Roy T. Artman, general counsel, Kansas Building Industry Workers Compensation Fund, argued the cause and was on the brief for appellees.

The opinion of the court was delivered by Stegall, J.:

In the early morning hours of June 16, 2009, Jesse J. Atkins was walking from a bar to his hotel when he was hit by a drunk driver. He suffered catastrophic injuries. At the time, Atkins was a laborer working an out-of-town roofing job. Atkins sought workers compensation benefits, but the Workers Compensation Board denied compensation, finding Atkins' injuries did not arise out of and in the course of his employment. The Court of Appeals affirmed. We hold substantial evidence supports the Board's decision to deny benefits.

FACTUAL AND PROCEDURAL BACKGROUND

The relevant facts in this case are not in dispute. Atkins worked for Webcon, Inc. as a general laborer. Webcon was a Hutchinson-based commercial roofing company. It employed multiple work crews and contracted for both local and out-of-state jobs. Crew members were paid hourly and would receive a small bonus if they finished the job on time.

At the time of his injuries, Atkins was working on a crew that was reroofing a grain elevator in Enid, Oklahoma. Webcon expected it would take several months to complete the job. Atkins was considered part of Webcon's "core group" of laborers who were typically assigned to large or difficult projects. For this job, the crew would meet on Monday mornings at Webcon's premises, load into company trucks, and travel to Enid for the week. The crew returned to Hutchinson on Friday afternoons. They were paid while traveling between Hutchinson and Enid. Although crew members were ostensibly permitted to drive their personal vehicles to Enid, Webcon would not have reimbursed them for fuel or mileage. Not surprisingly, crew members never asked to drive their own vehicles.

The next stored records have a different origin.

-- ==== Sys2Proof/WellFormed.lean ====
section
/-! DEFINITION. Which instructions the core accepts: step 4 of 08 R192 (codes and ranges, `wf4`) and step 5 (pair flags
and tile alignment, `wf5`); operand kinds are in the types. The machine's events have no encoding and are accepted. -/

namespace Sys2Proof

/-- .i8 to .n64, TY 1 to 8. -/
def Ty.isInt : Ty → Bool
  | .i8 | .n8 | .i16 | .n16 | .i32 | .n32 | .i64 | .n64 => true
  | _ => false

/-- TY 5 to 8. -/
def Ty.isInt32Up : Ty → Bool
  | .i32 | .n32 | .i64 | .n64 => true
  | _ => false

/-- TY 1 to 4. -/
def Ty.isNarrow : Ty → Bool
  | .i8 | .n8 | .i16 | .n16 => true
  | _ => false

/-- TY 9 and 10. -/
def Ty.isRaw : Ty → Bool
  | .b32 | .b64 => true
  | _ => false

/-- TY 11, 17, 18. -/
def Ty.isFloat3 : Ty → Bool
  | .f32 | .f16x2 | .bf16x2 => true
  | _ => false

/-- TY 11 to 15: the scalar floating formats. -/
def Ty.isFloat : Ty → Bool
  | .f32 | .f16 | .bf16 | .e4m3 | .e5m2 => true
  | _ => false

/-- TY 1 to 13: what a load or store may carry (10 R226). -/
def Ty.isMem (t : Ty) : Bool :=
  t.isInt || t.isRaw || t == .f32 || t == .f16 || t == .bf16

/-- A signed type (00 R6). -/
def Ty.isSigned : Ty → Bool
  | .i8 | .i16 | .i32 | .i64 => true
  | _ => false

/-- A type whose values are pairs (09 R195). -/
def Ty.wide : Ty → Bool
  | .i64 | .n64 | .b64 => true
  | _ => false

/-- TY 12 to 15 and 1: the types of the matrix engine but `.q4` (11 R267). -/
def Ty.isMat : Ty → Bool
  | .i8 | .f16 | .bf16 | .e4m3 | .e5m2 => true
  | _ => false

/-- The types of an atomic operation (10 R234); `red` says that the instruction is `red.g`. -/
def AtomOp.tyOk (red : Bool) (t : Ty) : AtomOp → Bool
  | .add | .min | .max => t.isInt32Up || t == .f32
  | .and | .or | .xor => t.isRaw
  | .exch => !red && (t.isInt32Up || t.isRaw || t == .f32)
  | .cas => !red && (t.isInt32Up || t.isRaw)
  | .incb | .decb => !red && t.isInt32Up
  | .addComb => red && t == .f32

/-- The types of a reduction operation (11 R261). -/
def RedOp.tyOk (t : Ty) : RedOp → Bool
  | .add | .min | .max => t.isInt32Up || t == .f32
  | .minn | .maxn => t == .f32
  | .and | .or | .xor => t.isRaw

/-- The user view of the system registers (12 R298): whether the number is listed, and its width. -/
def userReg (num : Word) : Option Bool :=
  match num.toNat with
  | 0x0000 | 0x0010 | 0x0011 | 0x0012 | 0x0013 | 0x0014 | 0x0020 | 0x0021 | 0x0030 | 0x0031 =>
    some false
  | 0x0040 => some true
  | _ => none

/-- An unused slot is encoded 0x0000, which reads as g0. -/
def Src.unused : Src := .reg (.g 0 false)

/-- The first register of eight fits its file (09 R214, R215). -/
def Reg.eightOk : Reg → Bool
  | .g n _ => n.toNat ≤ 56
  | .s n _ => n.toNat ≤ 24

/-- Two registers share a word, the first one read with its pair. -/
def Reg.overlaps : Reg → Reg → Bool
  | .g n p, .g m _ => n == m || (p && n.toNat + 1 == m.toNat)
  | .s n p, .s m _ => n == m || (p && n.toNat + 1 == m.toNat)
  | _, _ => false

/-- The rounding code of `redux` and `scan`: any for an .f32 add, else 0 (11 R258). -/
def redRndOk (op : RedOp) (t : Ty) (m : Rnd) : Bool :=
  m == .rn || (op == .add && t == .f32)

/-- Step 4 of 08 R192: every code and range that the instruction's own entry accepts. -/
def Instr.wf4 : Instr → Bool
  | .add _ t .. | .addXi _ t .. | .sub _ t .. | .subXi _ t .. | .mulLo _ t .. | .mulLoXi _ t ..
  | .min _ t .. | .minXi _ t .. | .max _ t .. | .maxXi _ t .. | .neg _ t .. | .saddSat _ t ..
  | .ssubSat _ t .. => t.isInt
  | .iadd3 _ t .. | .mulHi _ t .. | .madLo _ t .. | .madHi _ t .. | .div _ t .. | .rem _ t ..
  | .bfe _ t .. | .lea _ t .. => t.isInt32Up
  | .mulWide _ t .. | .madWide _ t .. => t == .i32 || t == .n32
  | .abs _ t .. => t.isSigned
  | .and _ t .. | .andXi _ t .. | .or _ t .. | .orXi _ t .. | .xor _ t .. | .xorXi _ t ..
  | .not _ t .. | .andn _ t .. | .shl _ t .. | .shr _ t .. | .rol _ t .. | .ror _ t ..
  | .bfi _ t .. | .bfrev _ t .. | .popc _ t .. | .clz _ t .. | .ctz _ t .. => t.isRaw
  | .sar _ t .. => t == .i32 || t == .i64
  | .addc _ t .. | .subb _ t .. => t == .n32 || t == .n64
  | .fadd _ t .. | .faddXi _ t .. | .fmul _ t .. | .fmulXi _ t .. | .ffma _ t .. | .fmin _ t ..
  | .fminXi _ t .. | .fmax _ t .. | .fmaxXi _ t .. | .fminn _ t .. | .fmaxn _ t .. | .fabs _ t ..
  | .fneg _ t .. | .fsgn _ t .. => t.isFloat3
  | .fdot2 _ t .. => t == .f16x2 || t == .bf16x2
  | .cvt _ t s _ sat .. =>
    (t.isInt || t.isFloat) && (s.isInt || s.isFloat) && t != s &&
      (!sat || (t.isInt && s.isInt) || (s.isFloat && (t == .e4m3 || t == .e5m2)))
  | .cvtPack _ t _ _ _ _ c =>
    ((t == .f16x2 || t == .bf16x2) && c == Src.unused) || t == .e4m3x4 || t == .e5m2x4
  | .qpack _ d a _ c => a.eightOk && !d.overlaps c
  | .qunpack _ _ d _ _ => d.eightOk
  | .pack _ t _ _ _ _ c =>
    (t == .i8 || t == .n8) || ((t == .i16 || t == .n16) && c == Src.unused)
  | .unpack _ t .. => t.isNarrow
  | .setp _ cmp t .. => t.isInt || (t.isRaw && (cmp == .eq || cmp == .ne))
  | .fsetp _ mask .. => mask != 0 && mask != 15
  | .ldG _ t .. | .stG _ t .. | .ldS _ t .. | .stS _ t .. | .ldRo _ t .. | .mcst _ t ..
  | .ldAcq _ t .. => t.isMem
  | .stRel _ sc t .. => t.isMem && sc != .win
  | .atomG _ op t .. | .atomS _ op t .. => op.tyOk false t
  | .redG _ op t .. => op.tyOk true t
  | .shfl _ _ t .. | .peers _ _ t .. | .lexpand _ t .. => t.isRaw
  | .lcompress _ t d _ _ c => t.isRaw && !d.overlaps c
  | .redux _ op t m .. => op.tyOk t && redRndOk op t m
  | .scan _ op _ t m .. => op.tyOk t && redRndOk op t m
  | .segscan _ _ t .. => t.isInt32Up || t.isRaw || t == .f32
  | .segred _ t .. => t.isInt32Up || t.isRaw || t == .f32
  | .mma _ _ t _ _ _ tag => (t.isMat && tag == 0) || t == .q4
  | .mmaSp _ _ t .. => t.isMat || t == .q4
  | .sprune _ t .. | .mdist _ _ t .. => t.isMat
  | .mtopk _ _ t .. | .accp _ t .. => t == .i32 || t == .f32
  | .acsc _ t var .. =>
    ((t == .f16 || t == .bf16) && var == 0) || ((t == .e4m3 || t == .e5m2) && var.toNat ≤ 1) ||
      t == .q4
  | .crdOpen _ op _ _ db => (op != .enum && op != .expand) || db == Src.unused
  | .crdNext _ d _ p => d.toNat ≤ 61 && 1 ≤ p.toNat && p.toNat ≤ 12
  | .srd _ wide _ num =>
    num.toNat < 0x10000 && (0x8000 ≤ num.toNat || userReg num == some wide)
  | .swr _ _ num _ => num.toNat < 0x10000
  | _ => true

/-- A register slot of one word or a pair: flag and even index (08 R185, R186). -/
def Reg.ok (wide : Bool) : Reg → Bool
  | .g n pair => pair == wide && (!pair || n.toNat % 2 == 0)
  | .s n pair => pair == wide && (!pair || n.toNat % 2 == 0)

/-- The 64-bit specials (07 R161). -/
def Special.wide : Special → Bool
  | .param | .data | .clk => true
  | _ => false

/-- A value source of one word or a pair (08 R185, R186, 07 R161). -/
def Src.ok (wide : Bool) : Src → Bool
  | .reg r => r.ok wide
  | .special x pair => pair == wide && (!pair || x.wide)
  | .imm _ => !wide

/-- The pair flag of a slot that may hold a word or a pair (`mov`, `movi`, `sel`). -/
def Reg.pair : Reg → Bool
  | .g _ p => p
  | .s _ p => p

/-- Step 5 of 08 R192 beyond the operand kinds, which the types hold: pair flags by width, even indexes, tiles aligned
as 11 R267 names them. That a misaligned tile or gM fails here and not at step 4, and that slot A of an XI form takes every kind of
value source, are choices of the model (log 98). -/
def Instr.wf5 : Instr → Bool
  | .add _ t d a b | .sub _ t d a b | .mulLo _ t d a b | .mulHi _ t d a b | .div _ t d a b
  | .rem _ t d a b | .min _ t d a b | .max _ t d a b | .saddSat _ t d a b | .ssubSat _ t d a b
  | .and _ t d a b | .or _ t d a b | .xor _ t d a b | .andn _ t d a b =>
    d.ok t.wide && a.ok t.wide && b.ok t.wide
  | .addXi _ t d a _ | .subXi _ t d a _ | .mulLoXi _ t d a _ | .minXi _ t d a _
  | .maxXi _ t d a _ | .andXi _ t d a _ | .orXi _ t d a _ | .xorXi _ t d a _ =>
    d.ok t.wide && a.ok t.wide
  | .addc _ t d a b _ | .subb _ t d a b _ => d.ok t.wide && a.ok t.wide && b.ok t.wide
  | .iadd3 _ t d a b c | .madLo _ t d a b c | .madHi _ t d a b c =>
    d.ok t.wide && a.ok t.wide && b.ok t.wide && c.ok t.wide
  | .mulWide _ _ d a b => d.ok true && a.ok false && b.ok false
  | .madWide _ _ d a b c => d.ok true && a.ok false && b.ok false && c.ok true
  | .abs _ t d a | .neg _ t d a | .not _ t d a | .bfrev _ t d a => d.ok t.wide && a.ok t.wide
  | .shl _ t d a b | .shr _ t d a b | .sar _ t d a b | .rol _ t d a b | .ror _ t d a b
  | .bfe _ t d a b => d.ok t.wide && a.ok t.wide && b.ok false
  | .bfi _ t d a b c => d.ok t.wide && a.ok t.wide && b.ok t.wide && c.ok false
  | .popc _ t d a | .clz _ t d a | .ctz _ t d a => d.ok false && a.ok t.wide
  | .lea _ t d a b c => d.ok true && a.ok true && b.ok t.wide && c.ok false
  | .mov _ d a => d.ok d.pair && a.ok d.pair
  | .movi _ d _ => d.ok d.pair
  | .sel _ d a b _ => d.ok d.pair && a.ok d.pair && b.ok d.pair
  | .fadd _ _ _ d a b | .fmul _ _ _ d a b | .fmin _ _ d a b | .fmax _ _ d a b
  | .fminn _ _ d a b | .fmaxn _ _ d a b | .fsgn _ _ d a b | .fsub _ _ d a b | .fdiv _ _ d a b
  | .fscale _ _ d a b | .unpack _ _ d a b | .qunpack _ _ d a b =>
    d.ok false && a.ok false && b.ok false
  | .faddXi _ _ _ d a _ | .fmulXi _ _ _ d a _ | .fminXi _ _ d a _ | .fmaxXi _ _ d a _
  | .fabs _ _ d a | .fneg _ _ d a | .fsqrt _ _ d a | .frcp _ _ d a | .frsq _ _ d a
  | .fex2 _ _ d a | .flg2 _ _ d a | .fsin _ _ d a | .fcos _ _ d a | .ftanh _ _ d a
  | .frnd _ _ d a | .ffrc _ _ d a => d.ok false && a.ok false
  | .ffma _ _ _ d a b c | .fdot2 _ _ _ d a b c | .cvtPack _ _ _ d a b c | .bsel _ d a b c
  | .pack _ _ _ d a b c => d.ok false && a.ok false && b.ok false && c.ok false
  | .cvt _ t s _ _ d a => d.ok t.wide && a.ok s.wide
  | .qpack _ d a b c => d.ok false && a.ok false && b.ok false && c.ok false
  | .setp _ _ t _ a b => a.ok t.wide && b.ok t.wide
  | .fsetp _ _ _ a b | .fclass _ _ a b => a.ok false && b.ok false
  | .pmovGet _ d => d.ok false
  | .pmovPut _ d a => d.ok false && a.ok false
  | .braInd _ a | .callInd _ a => a.ok false
  | .ldG _ t _ d b _ | .ldRo _ t _ d b _ | .ldAcq _ t _ d b _ => d.ok t.wide && b.ok true
  | .ldS _ t d b _ => d.ok t.wide && b.ok false
  | .stG _ t _ v b _ | .mcst _ t v b _ | .stRel _ _ t _ v b _ => v.ok t.wide && b.ok true
  | .stS _ t v b _ => v.ok t.wide && b.ok false
  | .pfRo _ b _ | .mig _ b _ => b.ok true
  | .atomG _ _ t _ d b _ v => d.ok t.wide && b.ok true && v.ok t.wide
  | .atomS _ _ t d b _ v => d.ok t.wide && b.ok false && v.ok t.wide
  | .redG _ _ t _ v b _ => v.ok t.wide && b.ok true
  | .spawnAt _ _ a _ _ => a.ok true
  | .launch _ d a b => d.ok true && a.ok true && b.ok false
  | .shfl _ _ t d a b c => d.ok t.wide && a.ok t.wide && b.ok false && c.ok false
  | .lpred _ op d _ =>
    (match op, d with
     | .mask, .reg r => r.ok true
     | .count, .reg r | .first, .reg r => r.ok false
     | .every, .pred _ | .some, .pred _ | .same, .pred _ => true
     | _, _ => false)
  | .redux _ _ t _ d a | .scan _ _ _ t _ d a => d.ok t.wide && a.ok t.wide
  | .segscan _ _ t d a _ c | .segred _ t d a _ c => d.ok t.wide && a.ok t.wide && c.ok false
  | .peers _ op t d a => d.ok (op == .mask || op == .uniform) && a.ok t.wide
  | .lcompress _ t d a _ c => d.ok t.wide && a.ok t.wide && c.ok false
  | .lexpand _ t d a _ c => d.ok t.wide && a.ok t.wide && c.ok t.wide
  | .mma _ _ _ _ a off tag => a.toNat % 2 == 0 && off.ok false && tag.toNat % 4 == 0
  | .mmaSp _ _ t _ a off md =>
    a.toNat % 2 == 0 && off.ok false && (t != .q4 || md.toNat % 2 == 0)
  | .sprune _ _ d a _ => d.toNat % 2 == 0 && a.toNat % 4 == 0
  | .mdist _ _ _ _ a off => a.toNat % 2 == 0 && off.ok false
  | .mtopk _ _ _ d _ g0 k => d.toNat % 4 == 0 && g0.ok false && k.ok false
  | .acz _ _ n | .accp _ _ _ _ n => n.ok false
  | .acld _ _ off n _ | .acst _ _ off n _ => off.ok false && n.ok false
  | .acsc _ _ _ off _ n f => off.ok false && n.ok false && f.ok false
  | .tcopy _ _ off | .gather _ _ off => off.ok false
  | .crdOpen _ _ c da db => c.ok false && da.ok false && db.ok false
  | .crdSplit _ c n i => c.ok false && n.ok false && i.ok false
  | .crdNext _ _ c _ | .crdClose _ c => c.ok false
  | .crdSave _ sp c b | .crdLoad _ sp c b => c.ok false && b.ok (!sp)
  | .spill _ sp _ _ b n | .fill _ sp _ _ b n =>
    n.ok false && (match sp, b with
      | true, _ => b.ok false
      | false, .reg r => r.ok true
      | false, _ => false)
  | .rclaim _ k | .rgive _ k | .barTree _ k | .trap _ k | .tlbinvAll _ k | .roinvAll _ k =>
    k.ok false
  | .arrive _ off n | .waitCtr _ off n => off.ok false && n.ok false
  | .srd _ wide d _ => d.ok wide
  | .swr _ wide _ a => a.ok wide
  | .tlbinvPage _ v a | .roinvPage _ v a => v.ok false && a.ok true
  | _ => true

/-- An instruction that passes steps 4 and 5 of 08 R192. -/
def WellFormed (i : Instr) : Bool := i.wf4 && i.wf5

end Sys2Proof
end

While in Enid, the crew stayed at the Baymont Inn, which Webcon selected. Each room housed two crew members. Webcon paid for the room and all meals. Crew members also received an additional $25 payment for each night they stayed in Enid. Each work day around 6 or 7 a.m., the crew left the hotel in company trucks to travel to the worksite; they returned to the hotel around 6 or 7 p.m. Crew members were paid from the time they departed until they arrived back at the Baymont. Upon their return, crew members were no longer under Webcon's supervision and were free to do what they wished. Crew members were permitted to use the company trucks to run errands if they received permission from a foreman. However, they were not permitted to take a company truck to a bar.

Across the street from the Baymont was a Ramada Inn. Unlike the Baymont, the Ramada had a bar. It was common for crew members to walk to the Ramada after work to have drinks. On the evening of June 15, 2009, the crew returned from the worksite and grilled dinner together at the Baymont. After dinner, Atkins and a coworker, Nick Wittekind, walked to the Ramada to have drinks and play darts. Wittekind eventually left around 11:30 p.m. and walked back to the Baymont by himself. At 2:20 a.m., Atkins was walking alone back to the Baymont when he was struck by a vehicle driven by an intoxicated driver.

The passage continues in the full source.